5. Asked for help. This step was the hardest. Even harder than being diagnosed and getting treated. I HATE asking for help, including from members of my immediate family. But from the get go my kids, sisters, mom, all the in laws, friends and my community rallied around me and my husband. My sisters threw me a prayer party, emphasis on the word party. My brothers in law took turns covering my high school carpool shifts. There were meal trains and prayer groups and inspirational texts. My sisters in law helped with the kids, visited, checked in on my husband. There were also times when I was home alone, not feeling well, but not wanting to “bother” anyone to come keep me company. I eventually got over it and called on family and friends to just sit with me during those times. I learned how to bead thanks to another good friend who spent an afternoon with me. Knowing that my family and I weren’t in this alone was the greatest gift. And learning to reach out and ask for help with meals, kids’ homework and housekeeping was humbling and instructive. I am not an island. Nor do I need to be. People want to help. Your friends and family often feel helpless in the face of your diagnosis, too. Helping you gives them the chance to contribute to your well-being and recovery. Ask and allow became my motto.

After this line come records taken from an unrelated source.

/-- R300, R34: which command raises which fault, when, and with what FADDR. BAD_OPERAND is for an operand outside its range;
BAD_MEMORY_ACCESS for a destination byte at or above 0x8000, with FADDR the lowest such address; a word that fails the decode
raises ILLEGAL_COMMAND; no command faults otherwise. The codes are 1, 2 and 3. -/
def Obligations.FaultCauses : Prop :=
  (∀ (i : Instr) (s : State), s.fault = none → operandsWritten i s = true →
    ∃ t, exec i s = .next t ∧
      (operandInRange i s = false → t.fault = some .badOperand ∧ t.faddr = 0) ∧
      (operandInRange i s = true →
        (∀ a, (destination i s).1 ≤ a → a < (destination i s).1 + (destination i s).2 → a < 0x8000) →
        t.fault = none ∧ t.faddr = s.faddr) ∧
      ∀ a, operandInRange i s = true → (destination i s).1 ≤ a → a < (destination i s).1 + (destination i s).2 →
        0x8000 ≤ a → (∀ b, (destination i s).1 ≤ b → b < a → b < 0x8000) →
        t.fault = some .badMemoryAccess ∧ t.faddr.toNat = a) ∧
  (∀ (w : Word) (s : State), s.fault = none → (∀ i, decode w ≠ .ok i) →
    ∃ t, stepWrite 0x020 w s = .next t ∧ t.fault = some .illegalCommand ∧ t.faddr = 0) ∧
  ∀ s : State,
    (s.fault = some .badMemoryAccess → (statusWord s).extractLsb' 8 8 = 0x01) ∧
    (s.fault = some .illegalCommand → (statusWord s).extractLsb' 8 8 = 0x02) ∧
    (s.fault = some .badOperand → (statusWord s).extractLsb' 8 8 = 0x03)

/-- R306: every command of the block has a complete rule, so every command ends in a next state (the entry into the fault
record of R301 among them); none stops the machine. -/
def Obligations.EveryCommandCompletes : Prop :=
  ∀ (i : Instr) (s : State), operandsWritten i s = true → ∃ t, exec i s = .next t

/-! ### What commands leave alone -/

/-- R22, R35, R37: no command writes an ARG register, TBUF or the ROM; nor does any command touch the accesses still to come
or the answers given. -/
def Obligations.CommandsKeepHostRegisters : Prop :=
  ∀ (i : Instr) (s t : State), exec i s = .next t →
    t.args = s.args ∧ t.argWritten = s.argWritten ∧ t.tbuf = s.tbuf ∧ t.tbufWritten = s.tbufWritten ∧ t.rom = s.rom ∧
      t.inbox = s.inbox ∧ t.replies = s.replies

/-- R23, R95: RESULT is written only by the commands that return a value; a command that returns nothing leaves it, and one
that returns a value and does not fault writes it and nothing else. -/
def Obligations.OnlyReturningCommandsWriteResult : Prop :=
  ∀ (i : Instr) (s t : State), s.fault = none → exec i s = .next t →
    (returnsValue i = false → t.result = s.result ∧ t.resultWritten = s.resultWritten) ∧
    (returnsValue i = true → t.fault = none → t = { s with result := t.result, resultWritten := true })

/-- R122: every command of the fixed-point ALU reads only the ARG registers its row names, writes only RESULT, and is total:
with the same operands it returns the same word from any two states. -/
def Obligations.AluReadsOperandsWritesResult : Prop :=
  ∀ (i : Instr) (s : State), isAlu i = true → operandsWritten i s = true →
    ∃ w, exec i s = .next (s.setResult w) ∧
      ∀ s' : State, operandsWritten i s' = true → (∀ k ∈ argsRead i, readArg k s' = readArg k s) →
        exec i s' = .next (s'.setResult w)

/-- The frame of the drawing commands (43_primitives.md, 44_sprites_map.md, 45_text.md; R202): every byte outside SCREEN reads
as before; every register is as before but PEN, which a set flag `C` loads from the pen operand's register, CURSOR_Y, which
PRINTC moves, and the fault record of a length out of range. -/
def Obligations.DrawsWriteOnlyTheScreen : Prop :=
  ∀ (i : Instr) (s t : State), isDraw i = true → s.fault = none → exec i s = .next t →
    (∀ a, ¬(0x6000 ≤ a ∧ a < 0x8000) → t.mem.read a = s.mem.read a) ∧
    t = { s with mem := t.mem, pen := t.pen, cursorY := t.cursorY, fault := t.fault, faddr := t.faddr } ∧
    (hasPen i = false → t.pen = s.pen) ∧
    (∀ p : Fin 8, hasPen i = true → t.fault = none → p.val = plainOperands i → t.pen = readArg p s) ∧
    ((∀ c, i ≠ .printc c) → t.cursorY = s.cursorY) ∧
    (operandInRange i s = true → t.fault = none ∧ t.faddr = s.faddr)

/-- R26, R201: no drawing command changes a pixel outside the clip, but for CLS, which clears the whole screen (R215), and a
PRINTC that scrolls it (R277). -/
def Obligations.NothingIsDrawnOutsideTheClip : Prop :=
  ∀ (i : Instr) (s t : State) (x y : Int), isDraw i = true → i ≠ .cls →
    ((∀ c, i ≠ .printc c) ∨ s32 s.cursorY ≤ 116 * 65536) → exec i s = .next t →
    inSquare x y → ¬(s.clip.aaX ≤ x ∧ x < s.clip.bbX ∧ s.clip.aaY ≤ y ∧ y < s.clip.bbY) →
    screenRead t.mem x y = screenRead s.mem x y
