/-- Every listed offset is a register's: its range of the map names the register. -/
theorem exists_offset_of_listed {o : Nat} (ho : o % 4 = 0) (h : listedOffset o = true) : ∃ r : Register, r.offset = o := by
  simp only [listedOffset, Bool.or_eq_true, Bool.and_eq_true, decide_eq_true_eq] at h
  rcases h with (((hlow | hdraw) | hpalette) | hchannel) | htext
  · by_cases harg : o < 0x020
    · exact ⟨.arg ⟨o / 4, by omega⟩, by simp only [Register.offset]; omega⟩
    · obtain rfl | rfl | rfl | rfl : o = 0x020 ∨ o = 0x024 ∨ o = 0x028 ∨ o = 0x02c := by omega
      · exact ⟨.cmd, rfl⟩
      · exact ⟨.result, rfl⟩
      · exact ⟨.status, rfl⟩
      · exact ⟨.faddr, rfl⟩
  · obtain rfl | rfl | rfl | rfl | rfl | rfl | rfl :
        o = 0x040 ∨ o = 0x044 ∨ o = 0x048 ∨ o = 0x04c ∨ o = 0x050 ∨ o = 0x054 ∨ o = 0x058 := by omega
    · exact ⟨.pen, rfl⟩
    · exact ⟨.fillp, rfl⟩
    · exact ⟨.clip, rfl⟩
    · exact ⟨.camera, rfl⟩
    · exact ⟨.cursorX, rfl⟩
    · exact ⟨.cursorY, rfl⟩
    · exact ⟨.transp, rfl⟩
  · obtain rfl | rfl | rfl | rfl : o = 0x060 ∨ o = 0x064 ∨ o = 0x068 ∨ o = 0x06c := by omega
    · exact ⟨.dpalLo, rfl⟩
    · exact ⟨.dpalHi, rfl⟩
    · exact ⟨.spalLo, rfl⟩
    · exact ⟨.spalHi, rfl⟩
  · exact ⟨.channel ⟨(o - 0x080) / 4, by omega⟩, by simp only [Register.offset]; omega⟩
  · exact ⟨.tbuf ⟨(o - 0x100) / 4, by omega⟩, by simp only [Register.offset]; omega⟩

/-! ### The statements -/

/-- Settles O6: a write is `writeTbuf`, byte by byte; a read returns the word whose bytes `extractLsb'_tbufWord` gives. -/
theorem tbufWords : Obligations.TbufWords := by
  intro j w s
  refine ⟨⟨_, hostWrite_tbuf j w s, rfl, fun k => ⟨tbuf_writeTbuf j k w s, tbufWritten_writeTbuf j k w s⟩⟩,
    ⟨_, readsAs_offset (r := .tbuf j) (by simp) s, fun k hk => extractLsb'_tbufWord s.tbuf hk⟩,
    readsUnwritten_tbuf_iff j s⟩

/-- Settles O10: the offsets are those of the registers, each of which reads as its word, and a write of ARG is `writeArg`. -/
theorem registerMap : Obligations.RegisterMap := by
  refine ⟨fun o ho => ⟨exists_offset_of_listed ho, ?_⟩, fun _ _ h => offset_injective h,
    fun r s hr => readsAs_offset hr s, fun s => ?_, fun i w s => ?_⟩
  · rintro ⟨r, rfl⟩
    exact listedOffset_offset r
  · exact ⟨readsAs_offset (r := .result) (by simp) s, readsAs_offset (r := .faddr) (by simp) s,
      readsAs_offset (r := .pen) (by simp) s, readsAs_offset (r := .fillp) (by simp) s,
      readsAs_offset (r := .cursorX) (by simp) s, readsAs_offset (r := .cursorY) (by simp) s,
      readsUnwritten_offset_iff (r := .result) (by simp) s,
      fun i => ⟨readsAs_offset (r := .arg i) (by simp) s, readsUnwritten_offset_iff (r := .arg i) (by simp) s⟩⟩
  · exact ⟨_, hostWrite_arg i w s, rfl, fun k => ⟨readArg_writeArg i k w s, argWritten_writeArg i k w s⟩⟩

/-- Settles O5: `issue_faulted` drops the command; the other accesses do not look at the record. -/
theorem commandsDroppedWhileFaulted : Obligations.CommandsDroppedWhileFaulted := by
  intro s f w hf
  have hfaulted : s.fault ≠ none := by simp [hf]
  refine ⟨issue_faulted hfaulted, fun i => ?_, fun j => ?_, fun r hr => readsAs_offset hr s⟩
  · exact ⟨_, hostWrite_arg i w s, readArg_writeArg_same i w s, hf, rfl, hostWrite_arg i w _⟩
  · exact ⟨_, hostWrite_tbuf j w s, tbufWord_writeTbuf j w s, hf, rfl, hostWrite_tbuf j w _⟩

theorem holdsValue_reset_arg (i : Fin 8) : (Register.arg i).holdsValue State.reset = false :=
  Vector.getElem_replicate i.isLt

theorem holdsValue_reset_tbuf (j : Fin 64) : (Register.tbuf j).holdsValue State.reset = false := by
  simp [Register.holdsValue, State.reset]
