/-- Derived from R31 to R54 and R64: what a read of each location returns with the core idle; it changes nothing but the
read data. -/
def Obligations.ReadsWhileIdle : Prop :=
  ∀ (s : State) (addr : Addr) (rest : List HostEvent), s.Inv → s.running = none → addr.toNat % 4 = 0 →
    Reads s addr rest →
    ∃ t, step s = .next t ∧ t = { s with pending := rest, rdata := t.rdata } ∧
      (∀ v, (addr.toNat, v) ∈ definedRegisters s ++ resultRegisters s → t.rdata = v) ∧
      (∀ w ∈ windows s, ∀ e, e < 256 → addr.toNat = w.1 + 4 * e →
        t.rdata.toNat = if e < w.2.length then (rd w.2 e).toNat else 0) ∧
      (∀ b, b < 256 → addr.toNat = 0x2800 + 4 * b → t.rdata = s.bstat.getD b 0#32)

/-- R45: a write to a CFG_* register with the core idle: stored while INIT_DONE = 0, refused with ERR.LOCKED after; and no
cycle without reset clears INIT_DONE. -/
def Obligations.ConfigurationLock : Prop :=
  (∀ (s : State) (v : Word) (rest : List HostEvent), s.running = none →
    let s' : State := { s with pending := rest }
    (s.initDone = true → ∀ addr ∈ [0x0018#16, 0x001C#16, 0x0020#16, 0x0024#16], Writes s addr v rest →
      step s = .next (flaggedWith 0x080#9 s')) ∧
    (s.initDone = false →
      (Writes s 0x0018#16 v rest → step s = .next { s' with cfgN := v.truncate 8 }) ∧
      (Writes s 0x001C#16 v rest → step s = .next { s' with cfgNpar := v.truncate 8 }) ∧
      (Writes s 0x0020#16 v rest → step s = .next { s' with cfgPrim := v.truncate 9 }) ∧
      (Writes s 0x0024#16 v rest → step s = .next { s' with cfgFcr := v.truncate 8 }))) ∧
  ∀ s t : State, s.initDone = true → NoRst s → step s = .next t →
    t.initDone = true ∧ t.cfgN = s.cfgN ∧ t.cfgNpar = s.cfgNpar ∧ t.cfgPrim = s.cfgPrim ∧ t.cfgFcr = s.cfgFcr

/-- Derived from R37 to R39, R46 and R99: the writable registers that never lock, with the core idle: W1C for ERR and
INT_STAT, plain for INT_EN and BUF_LEN; a write to a read-only register or window is ignored. -/
def Obligations.WritesWhileIdle : Prop :=
  ∀ (s : State) (v : Word) (rest : List HostEvent), s.running = none →
    let s' : State := { s with pending := rest }
    (Writes s 0x000C#16 v rest → step s = .next { s' with err := s.err &&& ~~~(v.truncate 9) }) ∧
    (Writes s 0x0010#16 v rest → step s = .next { s' with intStat := s.intStat &&& ~~~(v.truncate 2) }) ∧
    (Writes s 0x0014#16 v rest → step s = .next { s' with intEn := v.truncate 2 }) ∧
    (Writes s 0x0028#16 v rest → step s = .next { s' with bufLen := v.truncate 16 }) ∧
    (∀ addr : Addr, addr.toNat % 4 = 0 → Writes s addr v rest →
      (addr.toNat ∈ [0x000, 0x008, 0x02C, 0x030, 0x034, 0x038, 0x03C, 0x040, 0x044] ∨
        (0x400 ≤ addr.toNat ∧ addr.toNat < 0x2C00)) → step s = .next s')

/-- R93: BUF words are little-endian, written and read. -/
def Obligations.BufWordsLittleEndian : Prop :=
  ∀ (s : State) (addr : Addr) (w : Nat) (rest : List HostEvent), s.Inv → s.running = none →
    addr.toNat = 0x4000 + 4 * w → 4 * w < s.build.bufBytes →
    (∀ v, Writes s addr v rest →
      ∃ t, step s = .next t ∧ t = { s with pending := rest, buf := t.buf } ∧
        (∀ i, i < 4 → Memory.read t.buf (4 * w + i) = v.extractLsb' (8 * i) 8) ∧
        ∀ a, a < 4 * w ∨ 4 * w + 4 ≤ a → Memory.read t.buf a = Memory.read s.buf a) ∧
    (Reads s addr rest →
      ∃ t, step s = .next t ∧ t = { s with pending := rest, rdata := t.rdata } ∧
        ∀ i, i < 4 → t.rdata.extractLsb' (8 * i) 8 = Memory.read s.buf (4 * w + i))

/-- Derived from R98, I12 and log 11, with log 2 for the completing cycle: reserved offsets read 0 and ignore writes, idle or
busy, with no error. -/
def Obligations.ReservedOffsetsReadZero : Prop :=
  ∀ (s : State) (addr : Addr) (rest : List HostEvent), ReservedOffset s.build addr → addr.toNat % 4 = 0 →
    (Reads s addr rest →
      let u : State := { s with pending := rest, rdata := 0#32 }
      (s.running = none → step s = .next u) ∧ (∀ k, s.running = some k → step s = engine k u)) ∧
    (∀ v, Writes s addr v rest →
      let u : State := { s with pending := rest }
      (s.running = none → step s = .next u) ∧ (∀ k, s.running = some k → step s = engine k u))

/-- Derived from R38 and log 2: a bit of INT_STAT that the host clears in the cycle in which the command's end sets it
ends set. -/
def Obligations.SetWinsOverClear : Prop :=
  ∀ (s t : State) (v : Word) (rest : List HostEvent), s.running = some 0 → Writes s 0x0010#16 v rest →
    step s = .next t → t.intStat.getLsbD 0 = true ∧ (t.res = .rejected → t.intStat.getLsbD 1 = true)

/-- Derived from R40 and R324: irq rises at once when a pending source is enabled, and stays high until the host writes
INT_STAT or INT_EN, or reset. -/
def Obligations.InterruptIsLevel : Prop :=
  (∀ (s : State) (v : Word) (rest : List HostEvent), s.running = none → Writes s 0x0014#16 v rest →
    s.intStat &&& v.truncate 2 ≠ 0#2 → ∃ t, step s = .next t ∧ t.irq = true) ∧
  ∀ s t : State, s.irq = true → NoRst s → step s = .next t →
    (∀ v rest, ¬ Writes s 0x0010#16 v rest ∧ ¬ Writes s 0x0014#16 v rest) → t.irq = true

/-- Derived from R35: the place of every field in the STATUS word; every reserved bit is 0. -/
def Obligations.StatusLayout : Prop :=
  ∀ s : State, s.statusWord.toNat =
    s.running.isSome.toNat + 2 * s.initDone.toNat + 4 * s.synV.toNat + 8 * s.locV.toNat + 16 * s.rootV.toNat +
      32 * s.magV.toNat + 64 * s.synZero.toNat + 256 * s.res.code.toNat
end

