-- ==== Sys2Proof/Laws/PerInstr.lean ====
section
/-! SUPPORT. Statements for all instructions, one lemma per constructor. Family `OpcodeMap`: in every word whose low byte
is an instruction's opcode and whose operand fields are the instruction's, the opcode map of R125 selects the
instruction. -/

namespace Sys2Proof.Laws.OpcodeMap

/-- The opcode map selects the instruction from its opcode and the fields of its own word (R125). -/
def Statement (i : Instr) : Prop :=
  opcodeMap i.opcode (fieldA (encode i)) (fieldB (encode i)) (fieldBlk (encode i)) = some i

theorem nop : Statement .nop := rfl

theorem init : Statement .init := rfl

theorem gfAdd (a b : Byte) : Statement (.gfAdd a b) := by simp [Statement, Instr.opcode, opcodeMap, encode]

theorem gfMul (a b : Byte) : Statement (.gfMul a b) := by simp [Statement, Instr.opcode, opcodeMap, encode]

theorem gfDiv (a b : Byte) : Statement (.gfDiv a b) := by simp [Statement, Instr.opcode, opcodeMap, encode]

theorem gfInv (a : Byte) : Statement (.gfInv a) := by simp [Statement, Instr.opcode, opcodeMap, encode]

theorem gfPow (a e : Byte) : Statement (.gfPow a e) := by simp [Statement, Instr.opcode, opcodeMap, encode]

theorem synd (blk : BitVec 16) : Statement (.synd blk) := by simp [Statement, Instr.opcode, opcodeMap, encode]

theorem bm : Statement .bm := rfl

theorem chien : Statement .chien := rfl

theorem forney : Statement .forney := rfl

theorem correct (blk : BitVec 16) : Statement (.correct blk) := by simp [Statement, Instr.opcode, opcodeMap, encode]

theorem decodeBlk (blk : BitVec 16) : Statement (.decodeBlk blk) := by
  simp [Statement, Instr.opcode, opcodeMap, encode]

theorem decodeBuf : Statement .decodeBuf := rfl

end Sys2Proof.Laws.OpcodeMap
end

These are my five. Your five may be quite different and that is ok! The point is to make time and space on your cancer journey to ask yourself how you want to experience cancer. Do the things that give you energy and bring you peace. Surround yourself with people who want the best for you and express those things freely and positively. Allow yourself to feel ALL the feelings. Reach out for help, whether from family, friends, community and/or a mental health professional. Give yourself a fighting chance.